Let me know what you think. Sometimes I get TOO Preachy.
Jay
I like the idea. Unfortunately, the nearest endo is 500 miles away by plane. And my insurance won’t cover visits to the CDE (they don’t cover diabetes education); I did see her a month ago, anyway, and she doesn’t really like the idea of CGMs, so she wouldn’t do anything to help me. I did get a loaner CGM for 3 days a year ago; it showed that I was completely passed out (below 40) each night I had it. That was informative, I guess, but my insurance company just told me to take less insulin. I keep a very meticulous diary, with carbs, BG, and insulin. Unfortunately, I have a big anxiety problem with high blood sugars, so I give myself way too much insulin. I know this; I’ve been in therapy and on drugs for it for years, but it doesn’t improve. People just tell me to stop giving myself so much insulin, but that doesn’t really help. Anyway, that was what my insurance company told me too - they said I didn’t need a CGM, because it was my own fault I was getting low so much. Which I agree on, but, goddamnit, that doesn’t mean I don’t need a CGM to let me know when I’m passing out. (I passed out 4 times this weekend, and the paramedics came twice.) Dexcom has also told me they can no longer help me, because too many appeals have been rejected. (They also told me to give myself less insulin.)

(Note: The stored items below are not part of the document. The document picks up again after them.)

-- ==== Sys2Proof/Machine/FabricOps.lean ====
section
/-! DEFINITION. The memory fabric (R316 to R345): bearings, routes and reachability, serving a request, and the operations and jobs of
this node as a requester. -/

namespace Sys2Proof.Machine

/-! ### Addresses and tables (R316, R318, R321) -/

def faOffset (a : Nat) : Nat := a % 2 ^ 40
def faNode (a : Nat) : Nat := a / 2 ^ 40 % 1024
def faGran (a : Nat) : Nat := faOffset a / 2 ^ 21
def faOk (a align : Nat) : Bool := a / 2 ^ 50 == 0 && a % align == 0

/-- A word of a table entry. -/
def entWord (e : List Nat) (w : Nat) : Nat := e.getD w 0

/-- Fields of a bearing (R318). -/
def beValid (e : List Nat) : Bool := bit (entWord e 0) 0
def beNode (e : List Nat) : Nat := bits (entWord e 0) 10 1
def beBase (e : List Nat) : Nat := bits (entWord e 0) 29 11
def beSize (e : List Nat) : Nat := bits (entWord e 0) 48 30
def beTarget (e : List Nat) : Nat := bits (entWord e 1) 9 0
def beEpoch (e : List Nat) : Nat := bits (entWord e 1) 25 10
def beReadMostly (e : List Nat) : Bool := bit (entWord e 1) 26
def beStaleTol (e : List Nat) : Bool := bit (entWord e 1) 27
def beCompat (e : List Nat) : Bool := bit (entWord e 1) 28

/-- The valid replicas of a word of four 11-bit fields. -/
def replicasOf (w : Nat) : List Nat :=
  (rangeFrom 0 4).filterMap fun k => if bit w (11 * k + 10) then some (bits w (11 * k + 9) (11 * k)) else none

/-- Fields of a region entry (R321). -/
def reValid (e : List Nat) : Bool := bit (entWord e 0) 0
def reRole (e : List Nat) : Nat := bits (entWord e 0) 2 1
def reReadMostly (e : List Nat) : Bool := bit (entWord e 0) 3
def reMirrored (e : List Nat) : Bool := bit (entWord e 0) 4
def reStaleTol (e : List Nat) : Bool := bit (entWord e 0) 5
def reCompat (e : List Nat) : Bool := bit (entWord e 0) 6
def reWritable (e : List Nat) : Bool := bit (entWord e 0) 7
def reStale (e : List Nat) : Bool := bit (entWord e 0) 8
def reKeySet (e : List Nat) : Bool := bit (entWord e 0) 9
def reEpoch (e : List Nat) : Nat := bits (entWord e 0) 31 16
def reDom (e : List Nat) : Nat := bits (entWord e 0) 38 32
def reFd (e : List Nat) : Nat := bits (entWord e 0) 46 39
def reBase (e : List Nat) : Nat := bits (entWord e 1) 18 0
def reSize (e : List Nat) : Nat := bits (entWord e 1) 37 19
def reDomGran (e : List Nat) : Nat := bits (entWord e 1) 56 38
def reAddrNode (e : List Nat) : Nat := bits (entWord e 2) 9 0
def reMirror (e : List Nat) : Nat := bits (entWord e 2) 19 10
def reOwner (e : List Nat) : Nat := bits (entWord e 2) 30 21
def reReplicas (e : List Nat) : List Nat := replicasOf (entWord e 3)

/-- A number with one bit, or a field, set. -/
def putBit (x n : Nat) (b : Bool) : Nat := x - x / 2 ^ n % 2 * 2 ^ n + b2n b * 2 ^ n
def putBits (x hi lo v : Nat) : Nat := x - bits x hi lo * 2 ^ lo + v % 2 ^ (hi + 1 - lo) * 2 ^ lo

/-- An entry with a word changed. -/
def setWord (e : List Nat) (w v : Nat) : List Nat := (rangeFrom 0 4).map fun i => if i = w then v else entWord e i

/-- Granule ranges that overlap. -/
def granOverlap (a n b m : Nat) : Bool := decide (a < b + m) && decide (b < a + n)

/-- The valid bearing that covers an address (R318). -/
def State.bearingOf (s : State) (a : Nat) : Option (List Nat) :=
  (s.fab.bearings.find? fun p => beValid p.2 && beNode p.2 == faNode a && decide (beBase p.2 ≤ faGran a)
    && decide (faGran a < beBase p.2 + beSize p.2)).map (·.2)

/-- The valid region entry that covers an address (R324 check 1), with its number. -/
def State.regionOf (s : State) (a : Nat) : Option (Nat × List Nat) :=
  s.fab.regions.find? fun p => reValid p.2 && reAddrNode p.2 == faNode a && decide (reBase p.2 ≤ faGran a)
    && decide (faGran a < reBase p.2 + reSize p.2)

/-- The domain offset of a fabric address in a region's copy (R321). -/
def reOffset (e : List Nat) (a : Nat) : Nat := 2 ^ 21 * reDomGran e + (faOffset a - 2 ^ 21 * reBase e)

/-- The region lies wholly over an operation (R324 check 6). -/
def reInside (e : List Nat) (a n : Nat) : Bool := decide (faOffset a + n ≤ 2 ^ 21 * (reBase e + reSize e))

def State.nodeId (s : State) : Nat := s.fld F.FAB_CTRL_NODE_ID

/-! ### Statuses (R330) -/

def fsDenied : Nat := 0x60
def fsUnreachable : Nat := 0x61
def fsStale : Nat := 0x62
def fsMirror : Nat := 0x63
def fsUnknown : Nat := 0x64
def fsTimeout : Nat := 0x65
def fsNoBearing : Nat := 0x66
def fsNotOwner : Nat := 0x67
def fsReadOnly : Nat := 0x68
def fsAlign : Nat := 0x69

/-! ### Routes and reachability (R319, R320) -/

/-- A port carries flits. -/
def State.portUp (s : State) (p : Nat) : Bool := s.flag F.FAB_PORT_STATUS_UP p

/-- The egress ports of a destination that are configured and up, the primary first (R319). -/
def State.livePorts (s : State) (n : Nat) : List Nat :=
  ((if s.flag F.FAB_ROUTE_PRIMARY_VALID n then [s.fld F.FAB_ROUTE_PRIMARY_PORT n] else [])
    ++ (if s.flag F.FAB_ROUTE_ALT_VALID n then [s.fld F.FAB_ROUTE_ALT_PORT n] else [])).filter s.portUp

/-- A destination is DOWN (R320). -/
def State.nodeDown (s : State) (n : Nat) : Bool := s.flag F.FAB_ROUTE_DOWN n

/-- Cache lines of a test dropped and counted (R320, R335). -/
def State.dropLines (s : State) (p : CacheLine → Bool) : State :=
  { s with fab := { s.fab with cache := s.fab.cache.filter fun l => !p l } }.addFld F.FAB_CACHE_LINES_DROPPED (s.fab.cache.countP p)

/-- A destination enters DOWN (R320). -/
def State.markDown (s : State) (n : Nat) : State :=
  if s.nodeDown n || n == s.nodeId then s
  else
    let s := s.setFld F.FAB_ROUTE_DOWN 1 n
    (s.raise F.FAB_ERR_STATUS_NODE_DOWN).dropLines fun l => l.server == n

/-- A destination whose route has no port up enters DOWN (R320). -/
def State.checkRoute (s : State) (n : Nat) : State := if s.livePorts n = [] then s.markDown n else s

Anyway, basically, there aren’t any medical people around who can help. And my insurance company is notorious for being anti-diabetes. I am debating whether to bother filing an appeal to the insurance board of trustees. If they reject me, though, then that’s my last choice. But, since the reason I need a CGM is because I take too much insulin, I’m sure they’ll reject my claim for a CGM, saying that I wouldn’t need it if I just followed doctor’s advice. (Which is what makes me so frustrated; I know a CGM will not fix my problem of overinjecting, but it will at least alert me, so I won’t get fired from another job or kicked out of another apartment because I passed out again. I mean, yes, it’s my f’ing fault I overinject, but, no matter how hard I try to stop myself from doing it, I still give myself too much insulin sometimes. And then I sometimes pass out. Whether it’s my fault or not, a CGM WOULD help.)
I got denied many times then for some unknown reason in June 2009 my insurance (BCBS of MA) decided that hum maybe it would be helpful if we paid for this. I was known on a first name basis with the paramedics, local er and the er of where my endo was and the diabetic floor at the hospital my endo was at. Not something I was proud of. But since the cgm, I had not had one episode where I had to go to the er or 911 called. We just used glucagon once and that was cause I was sick and I bolused but then would not stop throwing up and the endo gave instructions to use glucagon for the insulin given so I wouldnt go low. Good Luck, and I hope you get approved soon.